С высоты своего роста он манил меня, и жесты его были исполнены приветливости и дружелюбия, но большие зеленые глаза выражали одно: приказ.
Я встал и двинулся к нему. В ту же секунду что-то шевельнулось над входными дверями: на балконе, двери которого не ведут никуда, разве что в глухую, с росписями, стену, тихо встала одна из статуй. Не Дева Мария, и не Альжбета, и не Иосиф, и не Захария, что составляют тут скульптурную группу. Это была пятая статуя, которая смешалась с остальными, чтобы лучше видеть неф и пресбитерий. Теперь же она отряхнула одежду, перелезла через перила и под удивленными взглядами деревянных скульптур — и я тоже был ныне в их числе — по пестрой ионической колонне спустилась вниз, на каменный пол храма, и встала рядом с Гмюндом. Ее зачесанные наверх колеблющиеся волосы не доставали мне даже до груди.
У меня закружилась голова, мне внезапно потребовалась опора. Я протянул вперед руку и, поддерживаемый львиной лапой рыцаря, оперся о холодную стену.
Несите прочь часы! Время бьется в самом моем сердце.
К. Краус
Я был образцом неподвижности. Я висел в пустоте, вписывая в нее свой застывший прыжок, я разрезал телом воздух и молча нагонял ужас на человечков внизу. Они знали, что я их не обижу, ибо не в силах покинуть место, на которое меня определили, и все-таки с плачем прятались в материнских юбках. Так незатейливо я развлекался. Годы спустя я был наказан за это: явились палачи в железных шапках и куртках, сшитых из священнических риз, сбросили меня наземь и раздробили, чтобы использовать каменные осколки в своих огромных пращах, украшенных изображением алой чаши на черном фоне — этим символом грабителей и убийц. Они очень боялись меня и моих братьев — и потому уничтожили нас. Их вера была ложной. Единственное, что осталось после меня — это легенда, но слышат ее только те, кто способен и желает слушать.

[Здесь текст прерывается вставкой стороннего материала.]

/-- An acknowledgement of everything that has come in order on a stream and, for writes, has been performed (R423, R424); `dest` names
the class that it acknowledges. None leaves for a package without a valid entry or while PKGID is unset (R422, log 42). -/
def State.sendAck (s : State) (pkg cls : Nat) : State :=
  match s.peerOf pkg with
  | none => s
  | some peer =>
    if s.pkgid = 0x7FFF then s
    else
      let x := Table.get Stream.zero s.streams (streamKey pkg cls)
      let left := if cls = 0 then (s.unansweredOf pkg).length else 0
      let upTo := (x.expect + 2 ^ 33 - 1 - left) % 2 ^ 32
      let f : Frame := ⟨peer.a.getLsbD 62, peer.mac.setWidth 48, s.pkgid.toNat, pkg, 2, 0, upTo, BitVec.ofNat 64 cls, 0, [], 0⟩
      { s with sent := s.sent ++ [f] }

/-- The frames of a package whose writes have all been performed or lost, oldest first, are acknowledged. -/
def State.ackPort (s : State) (pkg : Nat) : State :=
  let done := (s.unansweredOf pkg).takeWhile fun x => x.writes.isEmpty && x.flying == 0
  if done = [] then s
  else ({ s with incoming := s.incoming.filter fun x => !done.contains x } : State).sendAck pkg 0

/-- What a unit learns when one of its writes has been performed or lost; `sent` says that it came out of a channel. -/
def State.wrote (s : State) (u id : Nat) (sent ok : Bool) : State :=
  let less (n : Nat) : Nat := if sent then n - 1 else n
  if u = 1032 then
    ({ s with incoming := s.incoming.map fun x => if x.key = id then { x with flying := less x.flying } else x } : State).ackPort
      (id / 2 ^ 32)
  else if 2048 ≤ u then
    s.updWork ((u - 2048) / 8) ((u - 2048) % 8) fun w =>
      if w.id = id then { w with flying := less w.flying, lost := w.lost || !ok } else w
  else
    let s := s.updJob u id fun j => { j with flying := less j.flying }
    if ok then s else s.failJob u id 2

/-- Perform a write of a unit at its home. -/
def State.writeHere (s : State) (u id : Nat) (ctx : BitVec 12) (w : JobWrite) (sent : Bool) : State :=
  let (s, ok) := s.jobWrite ctx w
  s.wrote u id sent ok

/-- A byte credit at a barrier's home (R293); a barrier that cannot be written loses it, and its job has lost a write. -/
def State.creditHere (s : State) (u id pa : Nat) (ctx : BitVec 12) (va : Word) (n : Nat) (sent : Bool) : State :=
  if (s.seal? pa ctx).isSome ∨ s.guarded pa 32 ∨ s.anyBad pa 32 then
    let s := ((s.noteBad pa 32).addLoss pa ctx va).wrote u id sent true
    s.updJob u id fun j => { j with ended := some (if j.ended = some 0 then 2 else j.ended.getD 2), reads := [], pieces := [] }
  else (s.barrierCredit pa n).wrote u id sent true

/-- A write that enters a channel is one more that its unit waits for. -/
def State.launched (s : State) (u id : Nat) : State :=
  if u = 1032 then
    { s with incoming := s.incoming.map fun x => if x.key = id then { x with flying := x.flying + 1 } else x }
  else if 2048 ≤ u then
    s.updWork ((u - 2048) / 8) ((u - 2048) % 8) fun w => if w.id = id then { w with flying := w.flying + 1 } else w
  else s.updJob u id fun j => { j with flying := j.flying + 1 }

/-- EW of one write: `take` removes it from its unit. At a home of the unit's die it is performed, to another it enters the channel;
one that must wait for an array rail stays (R377). -/
def State.issueWrite (s : State) (u id : Nat) (ctx : BitVec 12) (w : JobWrite) (take : State → State) : State :=
  if homeDie w.pa = unitDie u then
    match s.asleep w.pa with
    | some k => s.setWake k .access
    | none => (take s).writeHere u id ctx w false
  else ((take s).launched u id).enqueue (unitDie u) (homeDie w.pa) (.jobWrite u id ctx w)

/-! ### Writes of a copy or stack job -/

/-- The elements that a unit writes and their scales, from the bytes read (R281, R311): copied, or converted; the bits 12-0 of an FP19
container are written 0 (R101). -/
def CopyJob.converted (j : CopyJob) (bs : List Byte) : List Nat × List Nat :=
  let sf := j.sfmt
  let df := j.dfmt
  let sat := j.fmtWord.getLsbD 12
  let (xs, sc) := readPlain sf j.elems bs
  if sf = df then (if sf = 2 then xs.map fun x => x / 2 ^ 13 * 2 ^ 13 else xs, sc)
  else
    let vs := if isMx sf then xs.map (scaled sf (sc.headD 127)) else xs.map (elemVal sf)
    if isMx df then toMx df j.rm sat vs else (vs.map (toElem df j.rm sat), [])

/-- The bytes that a unit writes, from what the reads gave. -/
def CopyJob.output (j : CopyJob) (u : Nat) : List Byte :=
  match j.kind with
  | .gather => j.gotOf (2 * u + 1)
  | .restrict | .prolong => bytesOf (toElem j.dfmt j.rm false (j.pointValue u)) j.outLen
  | _ => let (es, sc) := j.converted (j.gotOf u); writePlain j.dfmt es sc

/-- A byte that a unit writes: its virtual address, value and the bits that are written. -/
structure OutByte where
  va   : Nat
  b    : Byte
  mask : Byte
  deriving DecidableEq, Repr

/-- The bytes of an element that starts at a bit of a byte. -/
def elemBytes (va bit width n : Nat) (v : Nat) : List OutByte :=
  (List.range n).map fun i =>
    ⟨va + i, BitVec.ofNat 8 (v % 2 ^ width * 2 ^ bit / 256 ^ i), BitVec.ofNat 8 ((2 ^ width - 1) * 2 ^ bit / 256 ^ i)⟩

/-- The bytes of one unit, in order. -/
def CopyJob.outBytes (s : State) (j : CopyJob) (u : Nat) : List OutByte :=
  if j.scatters then
    let es := (j.converted (j.gotOf u)).1
    (List.range j.elems).flatMap fun e =>
      let (n, va, b) := j.spot u e
      elemBytes va b (fmtOfCode j.dfmt).width n ((es[e]?).getD 0)
  else (List.zip (j.places s u) (j.output u)).map fun x => ⟨x.1, x.2, 0xFF⟩

/-- The byte at an address of the destination space of a job: a home address, or an address of another package. -/
def CopyJob.destPa (j : CopyJob) (va : Nat) : Option Nat := if j.isRemote then some va else (j.place va).map (·.pa)

/-- What a piece has of one byte so far: address, virtual address, value and bits written. -/
abbrev PieceByte := Nat × Nat × Byte × Byte

/-- Put a byte into a piece; a later element wins (R280). -/
def addByte (j : CopyJob) (p : Piece) (t : Table (Option PieceByte)) (x : OutByte) : Table (Option PieceByte) :=
  match j.destPa x.va with
  | some pa =>
    if p.lo ≤ pa ∧ pa < p.lo + p.len then
      let new : PieceByte := match Table.get none t pa with
        | some (_, _, b, m) => (pa, x.va, (b &&& ~~~x.mask) ||| (x.b &&& x.mask), m ||| x.mask)
        | none => (pa, x.va, x.b &&& x.mask, x.mask)
      Table.set none pa (some new) t
    else t
  | none => t

/-- The bytes of a piece, by address. -/
def CopyJob.pieceBytes (s : State) (j : CopyJob) (p : Piece) : List PieceByte :=
  ((p.units.flatMap (j.outBytes s)).foldl (addByte j p) []).filterMap (·.2)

Я был составной частью несущей и опорной систем здания, я выполнял важнейшую миссию: отводил воду с крыши. Не будь меня, она прорвала бы кровлю и затопила храм.
Она вливалась в меня сзади и вытекала спереди. Вот как удивительно проходила она сквозь меня, и я очень гордился этим. Мой фонтан был мощнее, чем у моих каменных братьев, но отчего-то мне кажется, что и выглядел я куда уродливее их.

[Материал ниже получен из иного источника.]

/-- The destination has been written: it takes the source's tag, and the applied scale is stored where SPTR names a word. -/
def State.storeScale (s : State) (k o : Nat) (j : MatJob) (w : MatWork) : State :=
  let xa := s.tile k j.ta
  let s := s.putTile k j.td { s.tile k j.td with tagv := xa.tagv, tag := xa.tag }
  let va := j.scp &&& 0x0000FFFFFFFFFFF8#64
  if va = 0 then s.endMcvt k o j 0
  else
    match s.jobTarget j.owner va 8 .write with
    | .trap c a => (s.note14 j.owner.slot j.owner.ctx c a 8).endMcvt k o j 4
    | .ok t =>
      if t.isReg then s.endMcvt k o j 4
      else
        s.updWork k o fun x =>
          { x with phase := .scale, writes := [⟨va, t.pa, (bytesOf (BitVec.ofInt 64 w.exp).toNat 8).map some, []⟩] }

/-- MCVT_JOB: the source is read, converted and written, the scale is stored, and the job ends; each step once what it waits for has
been performed. -/
def execMcvtJob (cluster octet : Nat) (s : State) : Out :=
  onEngine cluster octet (fun s j =>
    let e := s.engine cluster octet
    if j.kind ≠ .mcvt ∨ !e.heads j then s
    else
      match e.work with
      | none =>
        let x := s.tile cluster j.ta
        s.startWork cluster octet j .reading (x.rowWords cluster (List.range x.rows)) []
      | some w =>
        match w.phase with
        | .done st => s.endMcvt cluster octet j st
        | .reading => if w.idle then s.convertTile cluster octet j w else s
        | .writing =>
          if !w.idle then s else if w.lost then s.endMcvt cluster octet j 2 else s.storeScale cluster octet j w
        | .scale => if w.idle then s.endMcvt cluster octet j (if w.lost then 4 else 0) else s) s

/-! ### ER and EW of a matrix engine -/

/-- A read or write of an engine's present work. -/
def State.onWork (s : State) (k o : Nat) (f : State → MatJob → MatWork → State) : State :=
  let e := s.engine k o
  match e.current, e.work with
  | some j, some w =>
    if s.engineOn k o then f (s.askBase k w.leap) j w
    else if (s.cluster k).railSpad ≠ 2 then s.setWake k .access else s
  | _, _ => s

/-- ER of a matrix engine. -/
def State.matEr (s : State) (k o n : Nat) : State := s.onWork k o fun s _ _ => s.matRead k o n

/-- EW of a matrix engine. -/
def State.matEw (s : State) (k o n : Nat) : State := s.onWork k o fun s j _ => s.matWrite k o n j.owner.ctx.id

/-! ### Run-ahead, gating (R267, R271) -/

/-- RUN_AHEAD: the next job is prefetched, at most 3 beyond the running one; nothing else changes. -/
def execRunAhead (cluster octet : Nat) (s : State) : Out :=
  .next (if goodCluster cluster then
      s.updEngine cluster octet fun e =>
        if e.ahead.length < 3 then
          match e.queue.find? fun j => !j.run && !e.ahead.contains j.id with
          | some j => { e with ahead := e.ahead ++ [j.id] }
          | none => e
        else e
    else s)

/-- ENGINE_IDLE_GATE: an engine without jobs for ENGIDLE cycles gates itself; ENGIDLE 0 gates none. -/
def execEngineIdleGate (cluster octet : Nat) (s : State) : Out :=
  let n := (s.die (cluster / 16)).engidle.toNat
  let e := s.engine cluster octet
  .next (if goodCluster cluster ∧ n ≠ 0 ∧ e.queue = [] ∧ !e.gated ∧ e.idle + n ≤ s.now then
      s.updEngine cluster octet fun e => { e with gated := true, waking := false } else s)

/-- ENGINE_SWITCH_ON: the switch-on that WHINT or a job started has ended; the window that it falls in sees no demand (R380). -/
def execEngineSwitchOn (cluster octet : Nat) (s : State) : Out :=
  .next (if goodCluster cluster ∧ (s.engine cluster octet).gated ∧ (s.engine cluster octet).waking then
      (s.updEngine cluster octet fun e => { e with gated := false, waking := false, idle := s.now }).updCluster cluster ClusterSt.unasked
    else s)

end Sys2Proof.Machine
end

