-- ==== Sys2Proof/Machine/Copy.lean ====
section
/-!
DEFINITION. Sys2Proof/Machine/Copy.lean: region records, handles, copy units and their jobs, stencil transfers (chapter 11), and
what the jobs of the stack engines share with them (R306, R307).
-/
namespace Sys2Proof.Machine

/-! ### Footprints (R290) -/

/-- The runs of a grid. -/
def gridRuns (base : Word) (ext : List Nat) (str : List Word) (len : Nat) : List (Nat × Nat) :=
  (List.range (ext.drop 1).prod).map fun r => (at48 base 0 (runIx (ext.drop 1) r) str, len)

/-- The source footprint of a job as ranges. -/
def CopyJob.sourceFoot (j : CopyJob) : List (Nat × Nat) :=
  match j.kind with
  | .gather => [(bits (j.w 1) 47 0, 4 * j.gCount)]
  | _ => if j.drain then [] else gridRuns (j.w 0) j.srcExt j.srcStr (bytesFor j.sfmt (j.srcExt.headD 0))

/-- The destination footprint of a plain range. -/
def CopyJob.destFoot (j : CopyJob) : List (Nat × Nat) :=
  if j.kind = .gather ∨ j.dkind ≠ 0 ∨ j.isRemote then []
  else gridRuns (j.w 1) j.dstExt j.dstStr (bytesFor j.dfmt (j.dstExt.headD 0))

/-- Every byte of a distributed destination lies below TCM offset 0x1C000 (R284). -/
def CopyJob.distOk (j : CopyJob) : Bool :=
  j.dkind != 2 || (List.range j.count).all fun u =>
    if j.scatters then
      (List.range j.elems).all fun e => decide ((j.distPlace u e).2.1 + (j.spot u e).1 ≤ 0x1C000)
    else decide ((j.distPlace u 0).2.1 + j.outLen ≤ 0x1C000)

/-- Where a job may read and write: a conversion of the stack engines only in device memory (R311). -/
def CopyJob.admits (j : CopyJob) (x : Storage) : Bool := j.kind != .convert || x == .device

/-- The refusals of R290 after the tile checks: the status, and the footprint with the translations. -/
def State.footCheck (s : State) (j : CopyJob) : Nat × Foot :=
  let o := j.owner
  let src := j.sourceFoot.foldl (s.footRange o .read j.admits) (Foot.start [])
  let dst := j.destFoot.foldl (s.footRange o .write j.admits) (Foot.start src.held)
  let bar := if j.barrier = 0 then Foot.start dst.held
    else s.footRange o .rmw (fun _ => true) (Foot.start dst.held) (j.barrier, 32)
  let drained : Bool := match j.stile with
    | some t =>
      let x := s.tile j.cluster t
      x.tagv && !s.codeAllowed o.codeid (s.region x.tag.toNat)
    | none => false
  let far := j.isRemote && ((s.peerOf j.pkg).isNone || s.pkgid == 0x7FFF)
  let st := if src.status ≠ 0 then src.status else if dst.status ≠ 0 then dst.status
    else if !j.distOk ∨ far then 4
    else if bar.status ≠ 0 then bar.status
    else if src.span ∨ dst.span then 5
    else if src.refused ∨ drained then 6
    else 0
  (st, { bar with bad := (src.bad.orElse fun _ => dst.bad).orElse fun _ => bar.bad })

/-! ### Checks of records (R282, R297, R311) -/

/-- The container size of an element: what addresses and strides are multiples of. -/
def containerBytes (code : Nat) : Nat := if isMx code then 1 else max 1 ((fmtOfCode code).width / 8)

/-- The container of 6-bit elements is 1 byte too; all are multiples of a size. -/
def allMultiples (n : Nat) (ws : List Word) : Bool := ws.all fun w => w.toNat % n == 0

/-- The five formats of stencils and of quantisation's sources. -/
def plainFloat (code : Nat) : Bool := decide (code ≤ 4)

/-- The pairs of Table 12.2. -/
def stackPair (a b : Nat) : Bool :=
  (!isMx a && !isMx b) || (plainFloat a && isMx b) || (isMx a && plainFloat b) || a == b

/-- BADRECORD of a region record. -/
def CopyJob.badRegion (j : CopyJob) : Bool :=
  let sf := j.sfmt
  let df := j.dfmt
  let f := j.w 11
  !goodFmt sf || !goodFmt df ||
    (if j.kind = .convert then !stackPair sf df || j.dkind != 0 || j.drain || j.isRemote
     else sf != df && (isMx sf || isMx df)) ||
    (bits (j.w 2) 31 0) % j.elems != 0 ||
    (!j.drain && !(allMultiples (containerBytes sf) ((j.w 0 &&& 0xFFFFFFFFFFFF#64) :: j.srcStr))) ||
    (j.dkind != 1 && !(allMultiples (containerBytes df) ((j.w 1 &&& 0xFFFFFFFFFFFF#64) :: j.dstStr))) ||
    j.dkind == 3 ||
    (j.dkind == 2 && (bits f 63 48 == 0 || decide (bits f 13 12 < bits f 15 14) || decide (2 < bits f 13 12) ||
      decide (bits f 7 4 < bits f 11 8))) ||
    (j.isRemote && (j.dkind != 0 || j.drain)) ||
    j.barrier % 32 != 0

/-- BADRECORD of a stencil record's own fields. -/
def CopyJob.badStencil (j : CopyJob) : Bool :=
  j.dims == 0 || (List.range j.dims).any (fun k => j.coarse k == 0 || bits (j.w 7) (17 + 2 * k) (16 + 2 * k) == 3) ||
    !plainFloat j.sfmt || !plainFloat j.dfmt ||
    !(allMultiples (containerBytes j.sfmt) ((j.w 0 &&& 0xFFFFFFFFFFFF#64) :: j.srcStr)) ||
    !(allMultiples (containerBytes j.dfmt) ((j.w 1 &&& 0xFFFFFFFFFFFF#64) :: j.dstStr)) ||
    j.barrier % 32 != 0

/-- BADRECORD of a stencil table. -/
def CopyJob.badTable (j : CopyJob) : Bool :=
  let n := tableClasses j.table
  n == 0 || decide (8 < n) || (List.range n).any (fun k => decide (32 < classCount j.table k)) ||
    (j.kind == .prolong && decide (n < 2 ^ j.dims)) ||
    (List.range n).any fun p => (classTerms j.table p).any fun t =>
      ((List.range 3).any fun k => decide (j.dims ≤ k) && (t.d[k]?).getD 0 != 0) ||
      (j.kind == .prolong && (List.range j.dims).any fun k => ((t.d[k]?).getD 0 % 2).natAbs != p / 2 ^ k % 2)

/-! ### Record handles (R287 to R289) -/

/-- What a handle names: its entry, nothing current, or an entry that cannot be corrected (log 69). -/
inductive RecOut where
  | current (pa : Nat)
  | stale
  | bad (pa : Nat)
  deriving DecidableEq, Repr

/-- The entry that a current handle names. -/
def State.currentEntry (s : State) (c : Ctx) (h : Word) : RecOut :=
  if bits h 47 44 = 2 ∧ handleIndex h < bits c.rtsize 20 0 then
    match s.recEntry c (handleIndex h) with
    | some pa =>
      if s.uncorrectable pa then .bad pa
      else if bits (s.word pa) 63 48 = bits h 63 48 ∧ bits (s.word pa) 1 0 = 1 then .current pa
      else .stale
    | none => .stale
  else .stale

/-- A group that reads a table entry which cannot be corrected takes cause 14 at the entry (log 69). -/
def State.recTrap (s : State) (i pa : Nat) : State := (s.noteBad pa 256).trap 14 (s.me.ctx.recVa i) 0

/-- A group goes on with the entry of a handle. -/
def State.withEntry (s : State) (h : Word) (stale : State) (k : Nat → State) : State :=
  match s.currentEntry s.me.ctx h with
  | .current pa => k pa
  | .stale => stale
  | .bad pa => s.recTrap (handleIndex h) pa

/-- What the search for a FREE entry finds. -/
inductive FreeRec where
  | free (i pa : Nat)
  | full
  | bad (i pa : Nat)
  deriving DecidableEq, Repr

/-- The lowest FREE entry; an entry before it that cannot be read stops the search. -/
def State.freeRec (s : State) (c : Ctx) (i : Nat) : Nat → FreeRec
  | 0 => .full
  | n + 1 =>
    match s.recEntry c i with
    | some pa =>
      if s.uncorrectable pa then .bad i pa else if bits (s.word pa) 1 0 = 0 then .free i pa else s.freeRec c (i + 1) n
    | none => s.freeRec c (i + 1) n

/-- The device writes consecutive words of a context's table. -/
def State.devWords (s : State) (ctx : BitVec 12) (va : Word) (a : Nat) : List Word → State
  | [] => s
  | w :: ws => (s.devWord ctx va a w).devWords ctx (va + 8) (a + 8) ws

/-! ### Issue (R290) -/

/-- A job not yet accepted. -/
def State.newJob (s : State) (kind : CopyKind) (record table : List Word) (addr : Word) : CopyJob where
  id := 0
  owner := s.owner
  kind := kind
  record := record
  table := table
  addr := addr
  cancel := false
  stop := false
  chunk := 0
  begun := false
  reads := []
  away := []
  got := []
  pieces := []
  flying := 0
  remote := []
  ended := none
  settled := false
  doneB := 0
  counted := []
  tagged := none
  held := []

/-- Deliveries of record reads: region and bytes. -/
abbrev Counts := List (Option Nat × Nat)

/-- Count the reads of a group's records. -/
def State.countAll (s : State) : Counts → State
  | [] => s
  | (r, n) :: rest => (s.count r false n s.cur).countAll rest

/-- A refusal of Table 11.5 at issue. -/
def State.refuseJob (s : State) (a : Reg) (counts : Counts) (st : Nat) : State :=
  (s.countAll counts).result a (BitVec.ofNat 64 (st * 65536)) 1

/-- The tile checks of R283, R285 and R309: the number, code and role of cause 15. -/
def CopyJob.tileFault (s : State) (j : CopyJob) : Option (Nat × Nat × Nat) :=
  let base := bits j.owner.ctx.tiles 7 0
  let d : Option (Nat × Nat × Nat) :=
    if j.dkind ≠ 1 then none
    else
      match j.dtile with
      | none => some (base + bits (if j.kind = .gather then j.w 5 else j.w 10) 63 56, 1, 0)
      | some t =>
        let x := s.tile j.cluster t
        if x.rows = 0 ∨ x.rows * x.rowBytes ≠ j.total ∨ (j.kind = .gather ∧ (x.rows ≠ j.gCount ∨ x.rowBytes ≠ j.gRow)) then
          some (t, 3, 0)
        else none
  d.orElse fun _ =>
    if !j.drain then none
    else
      match j.stile with
      | none => some (base + bits (j.w 10) 55 48, 1, 1)
      | some t =>
        let x := s.tile j.cluster t
        if x.rows = 0 ∨ x.rows * x.rowBytes ≠ j.count * j.inLen then some (t, 3, 1) else none

/-- The accepted job enters its unit's queue. -/
def State.acceptJob (s : State) (u : Nat) (a : Reg) (counts : Counts) (j : CopyJob) : State :=
  let id := (s.copyUnit u).nextId
  let s := match j.dtile with
    | some t => s.putTile j.cluster t { s.tile j.cluster t with state := 1, latch := false }
    | none => s
  let s := match j.stile with
    | some t => s.setTileState j.cluster t 3 (s.tile j.cluster t).latch
    | none => s
  let s := match j.kind with
    | .handle h => s.addInflight j.owner.ctx h true
    | _ => s
  let s := s.updUnit u fun x => { queue := x.queue ++ [{ j with id := id }], nextId := (id + 1) % 65536 }
  (s.countAll counts).result a (BitVec.ofNat 64 id) 1

/-- R290 from the tile checks on, for a job whose record is good, at a unit whose queue has `cap` entries. -/
def State.issueJob (s : State) (u cap : Nat) (a : Reg) (counts : Counts) (j : CopyJob) : State :=
  match j.tileFault s with
  | some (t, code, role) => s.tileTrap t code role
  | none =>
    let (st, f) := s.footCheck j
    if st ≠ 0 then (if st = 1 then s.noteFoot f else s).refuseJob a counts st
    else
      let dReady := match j.dtile with
        | some t => (s.tile j.cluster t).state == 0
        | none => true
      let sReady := match j.stile with
        | some t => let x := s.tile j.cluster t; x.state == 2 && x.pins == 0
        | none => true
      if !dReady ∨ !sReady ∨ cap ≤ (s.copyUnit u).used then s.tileWait (((j.dtile).orElse fun _ => j.stile).getD 0)
      else s.releasing (if j.isRemote then 4 else 3) fun s => s.acceptJob u a counts { j with held := f.held }

/-- The copy unit of the issuing core's octet. -/
def State.myUnit (s : State) : Nat := clusterOf s.cur * 8 + octetOf s.cur

/-- COPY. -/
def execCopy (a b : Reg) (is : IPfx) (s : State) : Out :=
  let va := s.addrOf b is
  .next (s.withRec va 16 128 fun ws region s =>
    let j := s.newJob .copy ws [] va
    let counts : Counts := [(region, 128)]
    if j.badRegion then s.refuseJob a counts 8 else s.issueJob s.myUnit 32 a counts j)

Мое тело торчало вперед, от бездны внизу у меня кружилась голова, так что я предпочитал смотреть прямо перед собой. Взгляд вверх тоже был мучителен — я не из тех, кто достоин его. Однако мои глаза все же умели смотреть наверх, а те, кто утверждает обратное, попросту лжецы. Надо мной высился широкий шпиль, и еще два поменьше располагались по бокам, и вся эта троица не давала городу забыть, куда надо обращать взор.
Я заботился о воде, стекавшей со средней кровли, с ее северо-восточных стен. Ко мне воду гнал каменный желоб, встроенный в карниз над желтой кладкой. Иногда в меня попадало и несколько капель с юго-западной части: подчиняясь французскому кодексу поведения, я принимал их и выбрасывал из себя изящной дугой.

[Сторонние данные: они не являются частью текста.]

-- ==== Sys2Proof/Machine/Fetch.lean ====
section
/-!
DEFINITION. Sys2Proof/Machine/Fetch.lean: fetching and decoding a group for a slot (R32, R34, R40, R79, R209), the
groups a control core accepts (R370), and the pops and pushes that a group makes on the hardware queues (R176).
-/
namespace Sys2Proof.Machine

/-- What a fetch of one word gives: the word and the machine after it, or a trap. -/
inductive FetchOne where
  | word (w : IWord) (s : State)
  | trap (cause : Nat) (addr : Word)

/-- A word fetched through an address, as a core's fetch buffer or its cluster's instruction cache keeps it (R209): ICINV drops it by
that address (R337). -/
def State.fetchKept (s : State) (tid pa va : Nat) : Option IWord :=
  let hit (f : FetchWord) : Bool := f.pa == pa && f.va == va
  match (s.core (coreOf tid)).fetch.find? hit with
  | some f => some f.word
  | none =>
    if isCtl tid then none
    else ((s.cluster (clusterOf tid)).icache.find? hit).map (·.word)

/-- The words of a fetch buffer, 16 KiB, and of an instruction cache, 256 KiB (R209, Table 1.3). -/
def bufferWords : Nat := 8192

/-- The words of an instruction cache. -/
def icacheWords : Nat := 131072

/-- Keep a fetched word in the core's fetch buffer and the cluster's instruction cache; a full one drops the word that it has held
longest (log 67). -/
def State.keepFetched (s : State) (tid pa va : Nat) (w : IWord) : State :=
  let add (n : Nat) (l : List FetchWord) : List FetchWord :=
    if l.any fun f => f.pa == pa && f.va == va then l else (⟨pa, va, w⟩ :: l).take n
  let s := s.updCore (coreOf tid) fun c => { c with fetch := add bufferWords c.fetch }
  if isCtl tid then s else s.updCluster (clusterOf tid) fun c => { c with icache := add icacheWords c.icache }

/-- Fetch one instruction word (R30, R34). A kept word that differs from the one at home is either, freely (R79). -/
def State.fetchWord (s : State) (tid : Nat) (va : Word) : FetchOne :=
  let t := s.thread tid
  match s.check tid t.ctx t.tsr.priv va 2 .fetch with
  | .trap c a => .trap c a
  | .ok tg =>
    let home : IWord := BitVec.ofNat 16 (s.readNat tg.pa 2)
    match s.fetchKept tid tg.pa va.toNat with
    | none =>
      if s.anyBad tg.pa 2 then .trap 14 va
      else .word home (if tg.isLocal then s else s.keepFetched tid tg.pa va.toNat home)
    | some kept =>
      if kept = home then .word home s
      else .word (if Config.freeBit s.fresh then kept else home) { s with fresh := s.fresh + 1 }

/-- What fetching a group gives: the instruction, its words and the machine after the fetches; a refused group; or a
fetch trap. -/
inductive Fetched where
  | ok (i : Instr) (words : List IWord) (s : State)
  | bad (e : DecodeError)
  | trap (cause : Nat) (addr : Word)

/-- The loop of R40 over fetched words, at most five. -/
def State.fetchFrom (s : State) (tid : Nat) (g : Gathered) : Nat → Fetched
  | 0 => .trap 5 (s.thread tid).pc
  | n + 1 =>
    match s.fetchWord tid ((s.thread tid).pc + BitVec.ofNat 64 (2 * g.words.length)) with
    | .trap c a => .trap c a
    | .word w s =>
      match g.feed w with
      | .bad e => .bad e
      | .more g => s.fetchFrom tid g n
      | .base g w =>
        match g.finish (some (s.thread tid).vt) w with
        | .ok i _ => .ok i (g.words ++ [w]) s
        | .bad e => .bad e

/-- Fetch and decode the group at a slot's pc. -/
def State.fetchGroup (s : State) (tid : Nat) : Fetched := s.fetchFrom tid .start 5

/-- The groups that a control core accepts (R370). -/
def ctlAccepts (page op : Nat) : Bool :=
  page == 0 || page == 7 || (page == 4 && ((16 ≤ op && op ≤ 25) || op == 30)) ||
    (page == 6 && ((1 ≤ op && op ≤ 4) || op == 11 || op == 12))

end Sys2Proof.Machine
end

Как бы усиленно ни вращал я глазами, все равно мне ни разу не удалось рассмотреть самого себя. Да оно, пожалуй, и к лучшему, ибо, как я уже говорил, писаным красавцем я не был. Судя по виду двоих ближайших ко мне братьев, я догадывался, что у меня шиповатая спина, как у дракона, и длинное тело со сложенными у груди недоразвитыми лапами и острым хвостом, закрученным в сатанинскую шестерку. Видел я и пару длинных изогнутых рогов, протыкавших воздух прямо над вытянутой курносой мордой с клыками, торчавшими из звериной пасти.
В то утро шел серебристый дождь. Вода была студеная, она холодила мои глотку и пищевод, моя пасть была полна ею, и я непрестанно извергал влагу. Тучи висели высоко, струйки дождя переплетались не настолько густо, чтобы сквозь них ничего нельзя было разглядеть, так что видел я далеко. Зато слышал плохо: с чердака за моим хвостом еще с ночи, с первого пения петухов доносились грохот молотов и удары долота о камень. На траве в бездне подо мною стоял на коленях мастеровой и полировал тяжелый обтесанный камень, один из многих тысяч, предназначавшихся для нового монастыря, выраставшего неподалеку от храма. Человек так углубился в работу, что ничего не замечал вокруг, и Бог покарал за это других. А случилось вот что…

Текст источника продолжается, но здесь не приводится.